Listed records Block Start
-- ==== Sys2Proof/Machine/CrcUnit.lean ====
section
/-! DEFINITION. The meanings of `NOP`, the `CRC.*` operations, `ROM.VALID` and `ROM.APPLY`
(spec/40_crc.md R124 to R130, R137), and of the reserved operation selects (spec/30_encoding.md R93). -/

namespace Sys2Proof.Machine

/-- `NOP`, R137. -/
def execNop (s : State) : Host.Outcome State Fault Refusal :=
  portOp .always true true (fun s => reply true 0 [] s) s

/-- `CRC.CLR`, R124. -/
def execCrcClr (s : State) : Host.Outcome State Fault Refusal :=
  portOp .always true true (fun s => reply true 0 [] { s with crc := 0x00 }) s

/-- `CRC.BIT`, R125. -/
def execCrcBit (d : Bool) (s : State) : Host.Outcome State Fault Refusal :=
  portOp .always true true
    (fun s => let c := crc8Bit s.crc d; reply true c [] { s with crc := c }) s

/-- `CRC.BYTE`, R126. -/
def execCrcByte (d : Byte) (s : State) : Host.Outcome State Fault Refusal :=
  portOp .always true true
    (fun s => let c := crc8Byte s.crc d; reply true c [] { s with crc := c }) s

/-- `CRC.BUF`, R127: it starts from 0x00. -/
def execCrcBuf (din : List Byte) (s : State) : Host.Outcome State Fault Refusal :=
  portOp .always true true
    (fun s => let c := crc8Buf 0x00 din; reply true c [] { s with crc := c }) s

/-- `CRC.GET`, R128. -/
def execCrcGet (s : State) : Host.Outcome State Fault Refusal :=
  portOp .always true true (fun s => reply true s.crc [] s) s

/-- `ROM.VALID`, R129: `ok` is the verdict, `status` is `OK` either way. -/
def execRomValid (s : State) : Host.Outcome State Fault Refusal :=
  portOp .always true true
    (fun s => let c := romCrc s.rom; replyVerdict (c == s.romAt 7) c { s with crc := c }) s

/-- `ROM.APPLY`, R130: `ROM[0]`, then the checksum over the first seven bytes into `ROM[7]`. -/
def execRomApply (d : Byte) (s : State) : Host.Outcome State Fault Refusal :=
  portOp .notSlave true true
    (fun s =>
      let s := storeRom 0 d s
      let c := romCrc s.rom
      reply true c [] { storeRom 7 c s with crc := c }) s

/-- Every reserved operation select, R93, R324 check 2: refused after the fault check, before every
other. -/
def execReservedOpsel (_op : Byte) (s : State) : Host.Outcome State Fault Refusal :=
  portOp .always true true (fun s => refuse .errIllegalOp s) s

end Sys2Proof.Machine
end

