/-- A slot in a session while a command or a response is on its way, one step a slot. RECV_CMD (R195, R198,
R204): the slot shifts one bit into `s_sh` from bit 7 downwards; with StepRunsDecodedInstruction the
eighth gives the command byte. SL_RESPOND (R192, R193, R203): the slot of a search triplet (R233), one
bit of the record (R234), one bit of the address or of the memory (R235), and where the responder then
stands. The slot ends the wait that `s_timer` measures (R204; log entry 40). If the peer's
next action is waiting too, the step goes on with it (log entry 4). The responder's place is the model's own field. -/
def Obligations.SlaveSlotByStep : Prop :=
  ∀ (s : State) (m : Bool) (rest : List Input), s.qStep = [] → s.role = .slave →
    s.inputs = .line (.act (.slot m)) :: rest →
    let shifted : SlaveFramer :=
      { sh := BitVec.ofNat 8 (s.sFramer.sh.toNat / 2 + if m then 128 else 0)
        bitcnt := s.sFramer.bitcnt + 1, timer := 0 }
    let heard : State := waited 0 { s with inputs := rest, slErr := .none }
    let sent (b : Bool) : State := slavePlayed [.sSend b true] heard
    let received : State := slavePlayed [.sRecv m true] heard
    let ended (chain : Bool) (t : State) : State :=
      { t with slPhase := if chain then .recvCmd else .waitReset, task := .none, sFramer := {} }
    let loaded (v : Byte) (k : SlaveTask) (t : State) : State :=
      { t with task := k, sFramer := { sh := v, bitcnt := 0, timer := 0 } }
    let out := s.sFramer.sh.getLsbD 0
    let shiftedOut : SlaveFramer :=
      { sh := s.sFramer.sh >>> 1, bitcnt := s.sFramer.bitcnt + 1, timer := 0 }
    (s.slPhase = .recvCmd → s.sFramer.bitcnt.toNat < 7 →
      step s = .next { received with sFramer := shifted }) ∧
    (s.slPhase = .respond →
      (∀ k chain, s.task = .search k .bit chain →
        SlotLeads s rest { sent (s.romBit k) with task := .search k .complement chain }) ∧
      (∀ k chain, s.task = .search k .complement chain →
        SlotLeads s rest { sent (!s.romBit k) with task := .search k .choice chain }) ∧
      (∀ k chain, s.task = .search k .choice chain →
        SlotLeads s rest (if k < 63 then { received with task := .search (k + 1) .bit chain }
          else ended chain received)) ∧
      (∀ k chain, s.task = .sendRom k chain →
        (s.sFramer.bitcnt.toNat < 7 → SlotLeads s rest { sent out with sFramer := shiftedOut }) ∧
        (s.sFramer.bitcnt = 7 → SlotLeads s rest (
          if k < 7 then loaded (s.romAt (k + 1)) (.sendRom (k + 1) chain) (sent out)
          else ended chain (sent out)))) ∧
      (∀ lo, s.task = .recvAddr lo → s.sFramer.bitcnt.toNat < 7 →
        SlotLeads s rest { received with sFramer := shifted }) ∧
      (s.task = .recvAddr none → s.sFramer.bitcnt = 7 →
        SlotLeads s rest { received with task := .recvAddr (some shifted.sh), sFramer := {} }) ∧
      (∀ lo, s.task = .recvAddr (some lo) → s.sFramer.bitcnt = 7 →
        let address := lo.toNat + 256 * shifted.sh.toNat
        SlotLeads s rest (
          if address < memSize s.famHeld then loaded (s.memAt address) (.sendMem address) received
          else ended false received)) ∧
      (∀ a, s.task = .sendMem a →
        (s.sFramer.bitcnt.toNat < 7 → SlotLeads s rest { sent out with sFramer := shiftedOut }) ∧
        (s.sFramer.bitcnt = 7 → SlotLeads s rest (
          if a + 1 < memSize s.famHeld then loaded (s.memAt (a + 1)) (.sendMem (a + 1)) (sent out)
          else ended false (sent out)))))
Listed records Block End
Each line above that contains the word "sendMem" counts once; give the total and no other text.

3